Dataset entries
+--

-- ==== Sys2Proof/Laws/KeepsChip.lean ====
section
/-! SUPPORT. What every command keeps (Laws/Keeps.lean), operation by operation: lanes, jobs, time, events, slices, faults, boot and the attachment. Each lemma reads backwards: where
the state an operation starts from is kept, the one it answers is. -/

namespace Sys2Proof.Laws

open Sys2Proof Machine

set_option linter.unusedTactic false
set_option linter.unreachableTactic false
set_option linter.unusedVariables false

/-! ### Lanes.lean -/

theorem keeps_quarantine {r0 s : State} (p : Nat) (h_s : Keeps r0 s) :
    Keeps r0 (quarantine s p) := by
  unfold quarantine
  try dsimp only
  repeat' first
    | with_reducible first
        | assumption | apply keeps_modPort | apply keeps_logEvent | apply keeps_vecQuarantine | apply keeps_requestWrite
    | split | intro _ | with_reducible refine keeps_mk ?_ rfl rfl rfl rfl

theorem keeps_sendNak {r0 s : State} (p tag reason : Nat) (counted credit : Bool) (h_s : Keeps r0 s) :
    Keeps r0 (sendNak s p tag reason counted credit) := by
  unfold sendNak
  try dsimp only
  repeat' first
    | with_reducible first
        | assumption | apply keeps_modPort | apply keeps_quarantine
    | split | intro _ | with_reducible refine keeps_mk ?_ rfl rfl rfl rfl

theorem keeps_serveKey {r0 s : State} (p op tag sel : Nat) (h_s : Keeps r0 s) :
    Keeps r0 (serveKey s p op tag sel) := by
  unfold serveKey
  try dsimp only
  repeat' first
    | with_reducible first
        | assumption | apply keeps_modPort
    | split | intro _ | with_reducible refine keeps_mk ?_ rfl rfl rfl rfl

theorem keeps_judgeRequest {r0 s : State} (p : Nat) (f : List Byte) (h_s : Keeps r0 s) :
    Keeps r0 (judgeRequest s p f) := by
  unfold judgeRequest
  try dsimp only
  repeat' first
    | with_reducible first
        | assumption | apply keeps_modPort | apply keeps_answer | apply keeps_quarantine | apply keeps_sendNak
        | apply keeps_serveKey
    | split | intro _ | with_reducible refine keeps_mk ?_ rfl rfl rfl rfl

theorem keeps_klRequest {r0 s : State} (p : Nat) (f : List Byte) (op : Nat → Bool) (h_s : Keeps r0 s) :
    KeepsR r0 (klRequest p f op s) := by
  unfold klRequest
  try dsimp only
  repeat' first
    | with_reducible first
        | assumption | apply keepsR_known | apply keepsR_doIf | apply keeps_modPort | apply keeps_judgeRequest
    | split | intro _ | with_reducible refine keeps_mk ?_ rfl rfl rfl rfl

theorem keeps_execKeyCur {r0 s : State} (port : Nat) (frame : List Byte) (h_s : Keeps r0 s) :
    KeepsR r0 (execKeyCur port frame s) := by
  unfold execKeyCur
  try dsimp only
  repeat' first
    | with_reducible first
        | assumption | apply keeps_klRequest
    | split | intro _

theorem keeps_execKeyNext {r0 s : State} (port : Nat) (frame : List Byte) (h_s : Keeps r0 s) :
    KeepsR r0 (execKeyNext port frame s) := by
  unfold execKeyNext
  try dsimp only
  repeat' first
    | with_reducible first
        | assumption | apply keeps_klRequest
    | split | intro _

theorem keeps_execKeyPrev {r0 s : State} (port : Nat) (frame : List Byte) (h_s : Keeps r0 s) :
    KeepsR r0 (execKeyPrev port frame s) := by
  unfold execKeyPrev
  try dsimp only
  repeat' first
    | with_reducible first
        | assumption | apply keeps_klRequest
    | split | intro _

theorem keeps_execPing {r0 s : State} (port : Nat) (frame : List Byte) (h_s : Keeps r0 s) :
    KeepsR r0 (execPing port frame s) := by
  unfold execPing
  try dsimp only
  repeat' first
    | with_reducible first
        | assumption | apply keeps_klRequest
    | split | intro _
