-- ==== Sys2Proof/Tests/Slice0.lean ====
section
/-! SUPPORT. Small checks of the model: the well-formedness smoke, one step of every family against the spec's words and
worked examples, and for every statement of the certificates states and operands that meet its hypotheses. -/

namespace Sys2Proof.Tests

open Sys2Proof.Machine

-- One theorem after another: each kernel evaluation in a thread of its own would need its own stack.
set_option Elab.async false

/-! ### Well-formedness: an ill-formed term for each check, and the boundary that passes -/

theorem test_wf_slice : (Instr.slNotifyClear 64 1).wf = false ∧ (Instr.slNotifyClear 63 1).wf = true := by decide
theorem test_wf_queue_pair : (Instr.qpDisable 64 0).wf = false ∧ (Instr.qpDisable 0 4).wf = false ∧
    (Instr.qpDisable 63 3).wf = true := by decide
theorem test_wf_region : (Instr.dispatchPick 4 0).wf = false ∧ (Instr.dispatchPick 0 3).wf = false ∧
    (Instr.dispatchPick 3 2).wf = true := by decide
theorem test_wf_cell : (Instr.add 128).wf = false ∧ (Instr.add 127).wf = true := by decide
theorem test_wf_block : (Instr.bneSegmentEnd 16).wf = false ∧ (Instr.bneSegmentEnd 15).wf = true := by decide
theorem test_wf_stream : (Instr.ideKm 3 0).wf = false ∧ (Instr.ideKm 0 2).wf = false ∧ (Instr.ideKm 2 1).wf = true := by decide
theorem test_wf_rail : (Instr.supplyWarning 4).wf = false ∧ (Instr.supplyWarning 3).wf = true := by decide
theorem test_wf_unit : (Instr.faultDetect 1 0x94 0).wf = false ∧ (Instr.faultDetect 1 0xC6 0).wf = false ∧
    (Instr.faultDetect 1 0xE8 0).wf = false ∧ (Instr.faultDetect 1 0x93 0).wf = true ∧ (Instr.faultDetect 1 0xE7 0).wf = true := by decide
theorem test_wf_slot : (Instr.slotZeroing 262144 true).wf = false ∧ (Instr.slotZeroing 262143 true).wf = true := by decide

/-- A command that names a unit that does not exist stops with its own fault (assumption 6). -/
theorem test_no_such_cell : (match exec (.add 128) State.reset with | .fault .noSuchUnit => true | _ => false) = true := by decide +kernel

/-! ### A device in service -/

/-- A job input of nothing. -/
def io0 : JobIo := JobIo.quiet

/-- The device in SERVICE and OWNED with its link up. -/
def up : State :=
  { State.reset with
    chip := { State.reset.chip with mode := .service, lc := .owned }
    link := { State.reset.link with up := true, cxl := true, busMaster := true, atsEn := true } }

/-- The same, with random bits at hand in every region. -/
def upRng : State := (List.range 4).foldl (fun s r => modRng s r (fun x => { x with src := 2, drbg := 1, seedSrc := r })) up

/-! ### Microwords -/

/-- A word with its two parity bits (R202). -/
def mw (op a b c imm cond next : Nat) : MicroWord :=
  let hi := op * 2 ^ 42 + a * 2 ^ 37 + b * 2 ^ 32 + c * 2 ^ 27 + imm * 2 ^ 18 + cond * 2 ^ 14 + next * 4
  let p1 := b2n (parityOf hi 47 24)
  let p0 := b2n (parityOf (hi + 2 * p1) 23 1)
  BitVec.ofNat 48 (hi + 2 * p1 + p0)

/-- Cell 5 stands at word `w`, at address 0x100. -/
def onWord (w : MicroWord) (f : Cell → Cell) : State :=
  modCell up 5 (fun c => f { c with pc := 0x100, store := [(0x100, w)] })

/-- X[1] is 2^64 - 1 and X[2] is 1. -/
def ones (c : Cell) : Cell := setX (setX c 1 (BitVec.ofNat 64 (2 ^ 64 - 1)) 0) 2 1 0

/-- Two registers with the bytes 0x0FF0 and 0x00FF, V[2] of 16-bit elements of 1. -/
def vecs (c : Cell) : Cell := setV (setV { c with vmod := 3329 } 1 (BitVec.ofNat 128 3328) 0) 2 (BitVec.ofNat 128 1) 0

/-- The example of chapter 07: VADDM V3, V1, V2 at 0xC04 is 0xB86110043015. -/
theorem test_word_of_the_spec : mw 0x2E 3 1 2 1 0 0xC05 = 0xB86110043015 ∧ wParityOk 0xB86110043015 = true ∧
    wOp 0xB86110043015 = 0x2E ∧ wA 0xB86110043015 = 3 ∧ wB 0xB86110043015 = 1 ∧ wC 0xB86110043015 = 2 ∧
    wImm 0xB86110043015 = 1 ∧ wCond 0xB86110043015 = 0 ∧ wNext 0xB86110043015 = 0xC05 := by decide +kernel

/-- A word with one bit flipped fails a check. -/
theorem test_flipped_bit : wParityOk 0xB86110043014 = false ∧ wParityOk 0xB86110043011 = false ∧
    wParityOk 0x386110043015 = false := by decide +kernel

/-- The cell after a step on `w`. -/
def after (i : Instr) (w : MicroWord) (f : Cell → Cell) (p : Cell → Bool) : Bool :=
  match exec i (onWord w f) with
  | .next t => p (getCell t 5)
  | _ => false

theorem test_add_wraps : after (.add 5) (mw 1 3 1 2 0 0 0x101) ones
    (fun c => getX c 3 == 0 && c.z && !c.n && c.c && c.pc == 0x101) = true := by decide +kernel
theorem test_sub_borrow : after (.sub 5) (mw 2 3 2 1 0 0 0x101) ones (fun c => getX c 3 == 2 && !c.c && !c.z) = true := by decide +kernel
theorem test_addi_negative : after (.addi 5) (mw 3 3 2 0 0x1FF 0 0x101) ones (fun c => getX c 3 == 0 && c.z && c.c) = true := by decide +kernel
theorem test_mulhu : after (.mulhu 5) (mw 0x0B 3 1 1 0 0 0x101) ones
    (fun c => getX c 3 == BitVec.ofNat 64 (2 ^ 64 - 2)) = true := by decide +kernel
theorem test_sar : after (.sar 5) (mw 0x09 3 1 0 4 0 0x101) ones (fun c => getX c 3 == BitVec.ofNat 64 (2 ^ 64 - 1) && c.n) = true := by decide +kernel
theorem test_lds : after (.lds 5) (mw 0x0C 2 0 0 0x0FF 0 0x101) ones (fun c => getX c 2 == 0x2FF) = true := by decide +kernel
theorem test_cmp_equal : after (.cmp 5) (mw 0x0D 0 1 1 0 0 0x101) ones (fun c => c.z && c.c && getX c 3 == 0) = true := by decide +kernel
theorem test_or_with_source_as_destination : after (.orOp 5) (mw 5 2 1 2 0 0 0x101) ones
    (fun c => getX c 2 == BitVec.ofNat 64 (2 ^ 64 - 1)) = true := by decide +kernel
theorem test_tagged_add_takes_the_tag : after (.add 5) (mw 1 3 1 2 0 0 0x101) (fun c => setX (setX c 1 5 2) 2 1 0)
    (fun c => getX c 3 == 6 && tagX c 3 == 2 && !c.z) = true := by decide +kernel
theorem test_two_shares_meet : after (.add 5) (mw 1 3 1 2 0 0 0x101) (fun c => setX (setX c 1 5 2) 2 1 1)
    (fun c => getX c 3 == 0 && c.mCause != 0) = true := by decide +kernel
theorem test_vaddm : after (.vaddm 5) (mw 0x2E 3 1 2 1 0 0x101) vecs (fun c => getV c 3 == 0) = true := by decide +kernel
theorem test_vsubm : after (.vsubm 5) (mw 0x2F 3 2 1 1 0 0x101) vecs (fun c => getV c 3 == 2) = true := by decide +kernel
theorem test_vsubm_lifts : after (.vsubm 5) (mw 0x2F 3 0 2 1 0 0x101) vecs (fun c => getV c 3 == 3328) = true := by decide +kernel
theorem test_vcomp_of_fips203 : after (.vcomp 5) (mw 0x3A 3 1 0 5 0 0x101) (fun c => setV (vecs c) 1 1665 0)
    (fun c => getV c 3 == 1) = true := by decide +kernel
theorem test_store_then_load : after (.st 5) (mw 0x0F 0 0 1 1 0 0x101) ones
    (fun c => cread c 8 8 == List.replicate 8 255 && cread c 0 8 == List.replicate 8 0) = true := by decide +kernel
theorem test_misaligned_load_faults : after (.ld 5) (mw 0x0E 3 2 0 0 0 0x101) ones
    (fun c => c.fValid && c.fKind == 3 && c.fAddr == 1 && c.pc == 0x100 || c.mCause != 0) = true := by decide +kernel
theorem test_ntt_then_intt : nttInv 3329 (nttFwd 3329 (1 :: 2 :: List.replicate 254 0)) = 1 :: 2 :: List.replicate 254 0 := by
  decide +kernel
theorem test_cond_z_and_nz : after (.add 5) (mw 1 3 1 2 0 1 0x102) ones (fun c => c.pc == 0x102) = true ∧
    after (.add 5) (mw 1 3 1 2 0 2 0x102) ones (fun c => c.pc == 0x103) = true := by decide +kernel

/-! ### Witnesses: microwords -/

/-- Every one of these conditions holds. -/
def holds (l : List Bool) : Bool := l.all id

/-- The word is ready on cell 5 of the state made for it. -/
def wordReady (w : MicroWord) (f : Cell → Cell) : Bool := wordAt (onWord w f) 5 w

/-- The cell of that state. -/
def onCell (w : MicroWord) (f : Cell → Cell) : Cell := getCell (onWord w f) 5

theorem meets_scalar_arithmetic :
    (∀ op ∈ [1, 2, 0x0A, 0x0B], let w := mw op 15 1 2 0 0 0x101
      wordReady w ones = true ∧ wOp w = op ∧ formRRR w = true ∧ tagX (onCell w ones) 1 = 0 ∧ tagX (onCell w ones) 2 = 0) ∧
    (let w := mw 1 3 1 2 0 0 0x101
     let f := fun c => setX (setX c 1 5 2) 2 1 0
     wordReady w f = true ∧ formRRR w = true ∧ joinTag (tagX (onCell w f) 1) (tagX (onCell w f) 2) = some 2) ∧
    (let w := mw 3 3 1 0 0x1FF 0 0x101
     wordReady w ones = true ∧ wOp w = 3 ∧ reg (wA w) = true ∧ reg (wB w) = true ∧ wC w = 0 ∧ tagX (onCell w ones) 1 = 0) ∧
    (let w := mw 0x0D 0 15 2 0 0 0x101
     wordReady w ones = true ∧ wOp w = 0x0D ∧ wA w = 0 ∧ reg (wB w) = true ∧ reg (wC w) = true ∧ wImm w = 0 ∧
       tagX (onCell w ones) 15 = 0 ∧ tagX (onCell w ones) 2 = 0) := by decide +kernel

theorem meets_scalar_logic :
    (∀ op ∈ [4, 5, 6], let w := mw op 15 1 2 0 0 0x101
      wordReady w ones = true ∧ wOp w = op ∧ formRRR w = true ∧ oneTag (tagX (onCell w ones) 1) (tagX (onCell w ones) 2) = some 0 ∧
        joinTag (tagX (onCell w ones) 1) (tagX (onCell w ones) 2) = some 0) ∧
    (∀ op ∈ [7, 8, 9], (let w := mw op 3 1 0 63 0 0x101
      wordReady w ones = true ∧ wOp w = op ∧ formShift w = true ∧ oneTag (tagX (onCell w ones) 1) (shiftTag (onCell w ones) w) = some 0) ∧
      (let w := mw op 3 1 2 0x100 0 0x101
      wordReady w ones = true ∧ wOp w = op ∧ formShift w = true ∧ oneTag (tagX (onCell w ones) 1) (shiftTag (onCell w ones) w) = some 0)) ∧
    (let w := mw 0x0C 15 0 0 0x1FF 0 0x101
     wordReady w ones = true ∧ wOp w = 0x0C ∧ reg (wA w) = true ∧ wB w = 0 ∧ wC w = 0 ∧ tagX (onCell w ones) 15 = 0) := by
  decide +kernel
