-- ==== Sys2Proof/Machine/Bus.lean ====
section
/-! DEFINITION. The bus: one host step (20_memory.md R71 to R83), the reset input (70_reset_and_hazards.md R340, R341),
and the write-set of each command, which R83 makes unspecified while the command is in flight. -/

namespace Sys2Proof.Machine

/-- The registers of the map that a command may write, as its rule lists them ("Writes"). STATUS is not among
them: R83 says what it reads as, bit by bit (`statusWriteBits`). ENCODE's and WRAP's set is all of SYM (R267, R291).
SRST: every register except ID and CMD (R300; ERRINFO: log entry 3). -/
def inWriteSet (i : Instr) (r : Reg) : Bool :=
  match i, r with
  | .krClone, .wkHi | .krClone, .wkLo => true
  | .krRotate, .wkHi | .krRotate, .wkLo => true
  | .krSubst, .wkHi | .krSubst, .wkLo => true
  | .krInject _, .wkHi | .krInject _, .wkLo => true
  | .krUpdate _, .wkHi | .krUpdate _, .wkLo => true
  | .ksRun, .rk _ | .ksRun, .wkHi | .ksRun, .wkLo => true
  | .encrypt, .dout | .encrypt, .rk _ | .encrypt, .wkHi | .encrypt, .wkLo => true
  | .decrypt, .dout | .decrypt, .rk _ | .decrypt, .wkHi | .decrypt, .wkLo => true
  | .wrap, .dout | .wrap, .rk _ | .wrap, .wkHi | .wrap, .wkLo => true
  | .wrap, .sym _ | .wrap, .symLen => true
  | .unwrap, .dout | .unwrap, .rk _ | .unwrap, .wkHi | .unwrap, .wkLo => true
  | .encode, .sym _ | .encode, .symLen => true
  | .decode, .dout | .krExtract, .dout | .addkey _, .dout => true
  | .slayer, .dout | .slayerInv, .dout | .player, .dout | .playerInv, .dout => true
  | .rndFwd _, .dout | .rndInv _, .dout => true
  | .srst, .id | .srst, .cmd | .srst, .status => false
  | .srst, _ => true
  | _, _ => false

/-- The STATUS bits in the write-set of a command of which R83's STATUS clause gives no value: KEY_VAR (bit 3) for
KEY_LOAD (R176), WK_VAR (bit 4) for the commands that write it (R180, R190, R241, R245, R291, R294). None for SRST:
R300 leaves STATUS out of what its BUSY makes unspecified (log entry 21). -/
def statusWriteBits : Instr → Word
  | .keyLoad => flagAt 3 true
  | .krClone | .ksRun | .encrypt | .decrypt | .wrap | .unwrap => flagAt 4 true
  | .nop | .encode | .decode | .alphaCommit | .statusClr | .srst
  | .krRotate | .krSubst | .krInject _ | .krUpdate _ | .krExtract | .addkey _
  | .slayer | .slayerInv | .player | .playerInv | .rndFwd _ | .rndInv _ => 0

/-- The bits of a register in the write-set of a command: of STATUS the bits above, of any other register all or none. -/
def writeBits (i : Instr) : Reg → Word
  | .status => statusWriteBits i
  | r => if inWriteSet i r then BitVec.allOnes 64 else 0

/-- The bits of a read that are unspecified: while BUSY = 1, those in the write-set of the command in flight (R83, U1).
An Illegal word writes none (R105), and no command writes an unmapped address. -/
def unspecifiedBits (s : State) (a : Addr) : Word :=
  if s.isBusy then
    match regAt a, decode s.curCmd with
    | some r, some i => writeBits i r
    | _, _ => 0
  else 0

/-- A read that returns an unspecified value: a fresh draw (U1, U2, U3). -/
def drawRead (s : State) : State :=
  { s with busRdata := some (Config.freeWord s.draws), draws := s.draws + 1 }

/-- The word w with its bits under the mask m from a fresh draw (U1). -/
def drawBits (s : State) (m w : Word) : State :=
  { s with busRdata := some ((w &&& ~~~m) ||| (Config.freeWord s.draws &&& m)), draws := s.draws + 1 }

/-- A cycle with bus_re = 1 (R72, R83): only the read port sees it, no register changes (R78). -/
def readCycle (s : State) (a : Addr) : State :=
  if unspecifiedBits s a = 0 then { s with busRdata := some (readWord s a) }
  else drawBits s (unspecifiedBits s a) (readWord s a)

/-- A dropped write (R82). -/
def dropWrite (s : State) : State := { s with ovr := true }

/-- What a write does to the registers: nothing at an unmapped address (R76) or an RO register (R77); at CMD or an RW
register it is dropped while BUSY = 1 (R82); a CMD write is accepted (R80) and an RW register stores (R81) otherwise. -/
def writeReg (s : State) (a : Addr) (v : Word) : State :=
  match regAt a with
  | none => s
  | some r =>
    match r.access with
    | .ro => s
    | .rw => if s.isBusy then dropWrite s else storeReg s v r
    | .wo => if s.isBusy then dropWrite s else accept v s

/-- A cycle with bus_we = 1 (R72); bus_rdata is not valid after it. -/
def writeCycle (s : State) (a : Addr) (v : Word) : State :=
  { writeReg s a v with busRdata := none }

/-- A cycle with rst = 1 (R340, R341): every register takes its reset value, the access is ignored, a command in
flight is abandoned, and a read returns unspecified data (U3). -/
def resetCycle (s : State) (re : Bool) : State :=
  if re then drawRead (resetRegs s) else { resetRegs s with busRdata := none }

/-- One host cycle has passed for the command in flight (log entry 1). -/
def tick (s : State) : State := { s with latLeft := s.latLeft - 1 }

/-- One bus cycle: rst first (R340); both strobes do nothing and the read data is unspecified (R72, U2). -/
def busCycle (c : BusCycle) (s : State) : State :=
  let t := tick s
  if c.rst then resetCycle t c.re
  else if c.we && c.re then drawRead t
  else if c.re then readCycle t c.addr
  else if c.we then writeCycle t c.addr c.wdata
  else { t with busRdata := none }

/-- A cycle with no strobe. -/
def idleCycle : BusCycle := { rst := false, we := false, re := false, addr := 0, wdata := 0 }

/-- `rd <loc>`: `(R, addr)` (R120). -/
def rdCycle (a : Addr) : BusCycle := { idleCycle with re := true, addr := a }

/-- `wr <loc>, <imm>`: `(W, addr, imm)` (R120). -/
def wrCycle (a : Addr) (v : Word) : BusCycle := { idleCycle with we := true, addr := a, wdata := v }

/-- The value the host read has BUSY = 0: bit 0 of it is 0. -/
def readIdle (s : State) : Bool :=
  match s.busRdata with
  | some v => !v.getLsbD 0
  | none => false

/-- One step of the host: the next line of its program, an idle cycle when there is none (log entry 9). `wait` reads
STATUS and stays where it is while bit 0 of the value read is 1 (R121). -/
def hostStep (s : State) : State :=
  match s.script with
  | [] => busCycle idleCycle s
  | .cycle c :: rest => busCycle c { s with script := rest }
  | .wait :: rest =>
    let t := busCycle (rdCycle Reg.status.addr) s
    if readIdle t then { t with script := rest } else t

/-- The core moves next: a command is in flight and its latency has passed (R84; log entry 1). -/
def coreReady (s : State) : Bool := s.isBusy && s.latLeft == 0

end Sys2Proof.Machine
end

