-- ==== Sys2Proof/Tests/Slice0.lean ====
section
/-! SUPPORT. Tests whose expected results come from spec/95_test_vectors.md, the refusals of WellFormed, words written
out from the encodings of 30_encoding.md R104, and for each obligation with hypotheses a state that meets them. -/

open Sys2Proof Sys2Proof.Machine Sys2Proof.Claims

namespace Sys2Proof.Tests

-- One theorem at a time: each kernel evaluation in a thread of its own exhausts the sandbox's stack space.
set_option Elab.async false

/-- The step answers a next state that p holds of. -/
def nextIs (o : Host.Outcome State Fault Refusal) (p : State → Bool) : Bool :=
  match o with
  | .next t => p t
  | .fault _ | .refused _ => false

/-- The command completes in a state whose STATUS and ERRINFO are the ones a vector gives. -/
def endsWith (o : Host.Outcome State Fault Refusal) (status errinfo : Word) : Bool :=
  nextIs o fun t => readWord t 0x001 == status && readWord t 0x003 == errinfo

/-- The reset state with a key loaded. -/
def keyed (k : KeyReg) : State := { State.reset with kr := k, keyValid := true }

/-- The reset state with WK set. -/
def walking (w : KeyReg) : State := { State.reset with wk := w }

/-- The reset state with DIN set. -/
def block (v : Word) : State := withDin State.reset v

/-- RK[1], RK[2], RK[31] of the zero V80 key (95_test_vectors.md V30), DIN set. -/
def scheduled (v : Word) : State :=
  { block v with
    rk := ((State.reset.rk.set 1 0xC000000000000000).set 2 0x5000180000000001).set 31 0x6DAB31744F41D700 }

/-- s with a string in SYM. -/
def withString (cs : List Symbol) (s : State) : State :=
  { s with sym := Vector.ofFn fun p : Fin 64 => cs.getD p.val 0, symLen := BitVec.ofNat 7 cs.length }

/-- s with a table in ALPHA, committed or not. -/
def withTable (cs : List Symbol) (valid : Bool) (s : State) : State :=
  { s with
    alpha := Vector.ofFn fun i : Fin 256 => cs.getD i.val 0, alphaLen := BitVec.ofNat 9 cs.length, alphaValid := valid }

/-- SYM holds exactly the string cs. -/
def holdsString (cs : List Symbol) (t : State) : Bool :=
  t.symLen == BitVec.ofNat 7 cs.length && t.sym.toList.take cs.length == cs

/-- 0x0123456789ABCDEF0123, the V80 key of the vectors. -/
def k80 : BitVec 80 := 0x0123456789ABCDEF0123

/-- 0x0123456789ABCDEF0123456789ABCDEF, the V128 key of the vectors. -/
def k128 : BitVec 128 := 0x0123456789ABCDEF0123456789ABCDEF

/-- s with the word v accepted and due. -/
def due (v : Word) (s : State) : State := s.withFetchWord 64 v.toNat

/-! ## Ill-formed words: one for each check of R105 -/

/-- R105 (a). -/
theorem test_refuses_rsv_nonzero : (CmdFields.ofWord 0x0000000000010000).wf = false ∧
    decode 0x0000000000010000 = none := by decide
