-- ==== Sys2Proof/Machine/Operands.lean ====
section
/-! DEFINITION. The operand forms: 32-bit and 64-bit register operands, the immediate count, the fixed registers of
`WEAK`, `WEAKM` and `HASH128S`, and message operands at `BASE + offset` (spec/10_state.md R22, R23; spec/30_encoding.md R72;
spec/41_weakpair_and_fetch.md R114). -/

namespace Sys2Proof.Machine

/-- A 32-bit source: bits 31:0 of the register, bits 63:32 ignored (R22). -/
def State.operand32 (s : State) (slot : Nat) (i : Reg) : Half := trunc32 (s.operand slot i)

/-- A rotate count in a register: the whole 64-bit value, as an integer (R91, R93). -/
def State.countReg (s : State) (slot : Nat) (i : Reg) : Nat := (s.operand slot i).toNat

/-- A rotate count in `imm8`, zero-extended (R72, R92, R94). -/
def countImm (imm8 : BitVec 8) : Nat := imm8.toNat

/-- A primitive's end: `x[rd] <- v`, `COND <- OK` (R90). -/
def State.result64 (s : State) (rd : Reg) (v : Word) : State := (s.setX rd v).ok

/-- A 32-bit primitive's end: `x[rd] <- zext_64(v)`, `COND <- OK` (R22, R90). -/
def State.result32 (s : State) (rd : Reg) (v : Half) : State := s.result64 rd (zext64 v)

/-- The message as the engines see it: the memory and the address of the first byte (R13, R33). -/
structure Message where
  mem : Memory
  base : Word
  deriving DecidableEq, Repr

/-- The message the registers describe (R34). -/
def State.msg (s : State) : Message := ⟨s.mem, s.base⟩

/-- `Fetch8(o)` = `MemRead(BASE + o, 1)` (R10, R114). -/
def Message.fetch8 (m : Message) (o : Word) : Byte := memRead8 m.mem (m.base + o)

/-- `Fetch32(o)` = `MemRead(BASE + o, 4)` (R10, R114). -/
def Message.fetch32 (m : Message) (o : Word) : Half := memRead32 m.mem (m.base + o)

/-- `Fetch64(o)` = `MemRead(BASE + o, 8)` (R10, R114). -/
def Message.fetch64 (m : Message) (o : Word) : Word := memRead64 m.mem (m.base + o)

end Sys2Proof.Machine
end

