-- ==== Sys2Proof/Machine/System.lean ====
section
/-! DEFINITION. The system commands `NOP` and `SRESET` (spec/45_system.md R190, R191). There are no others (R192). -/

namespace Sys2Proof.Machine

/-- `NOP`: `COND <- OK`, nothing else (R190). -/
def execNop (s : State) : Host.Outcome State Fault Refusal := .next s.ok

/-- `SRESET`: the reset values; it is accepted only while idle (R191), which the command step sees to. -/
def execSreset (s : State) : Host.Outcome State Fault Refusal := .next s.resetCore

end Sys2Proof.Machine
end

+--

◆ EXERCISE OBJECTIVE: What are the lines, exactly as written above, from the line with "match regAt a with" to the line with "if readIdle t", both included? Output only those.

◆ RESULT FOR THIS EXERCISE:
  match regAt a with
  | none => s
  | some r =>
    match r.access with
    | .ro => s
    | .rw => if s.isBusy then dropWrite s else storeReg s v r
    | .wo => if s.isBusy then dropWrite s else accept v s

/-- A cycle with bus_we = 1 (R72); bus_rdata is not valid after it. -/
def writeCycle (s : State) (a : Addr) (v : Word) : State :=
  { writeReg s a v with busRdata := none }

/-- A cycle with rst = 1 (R340, R341): every register takes its reset value, the access is ignored, a command in
flight is abandoned, and a read returns unspecified data (U3). -/
def resetCycle (s : State) (re : Bool) : State :=
  if re then drawRead (resetRegs s) else { resetRegs s with busRdata := none }

/-- One host cycle has passed for the command in flight (log entry 1). -/
def tick (s : State) : State := { s with latLeft := s.latLeft - 1 }

/-- One bus cycle: rst first (R340); both strobes do nothing and the read data is unspecified (R72, U2). -/
def busCycle (c : BusCycle) (s : State) : State :=
  let t := tick s
  if c.rst then resetCycle t c.re
  else if c.we && c.re then drawRead t
  else if c.re then readCycle t c.addr
  else if c.we then writeCycle t c.addr c.wdata
  else { t with busRdata := none }

/-- A cycle with no strobe. -/
def idleCycle : BusCycle := { rst := false, we := false, re := false, addr := 0, wdata := 0 }

/-- `rd <loc>`: `(R, addr)` (R120). -/
def rdCycle (a : Addr) : BusCycle := { idleCycle with re := true, addr := a }

/-- `wr <loc>, <imm>`: `(W, addr, imm)` (R120). -/
def wrCycle (a : Addr) (v : Word) : BusCycle := { idleCycle with we := true, addr := a, wdata := v }

/-- The value the host read has BUSY = 0: bit 0 of it is 0. -/
def readIdle (s : State) : Bool :=
  match s.busRdata with
  | some v => !v.getLsbD 0
  | none => false

/-- One step of the host: the next line of its program, an idle cycle when there is none (log entry 9). `wait` reads
STATUS and stays where it is while bit 0 of the value read is 1 (R121). -/
def hostStep (s : State) : State :=
  match s.script with
  | [] => busCycle idleCycle s
  | .cycle c :: rest => busCycle c { s with script := rest }
  | .wait :: rest =>
    let t := busCycle (rdCycle Reg.status.addr) s
    if readIdle t then { t with script := rest } else t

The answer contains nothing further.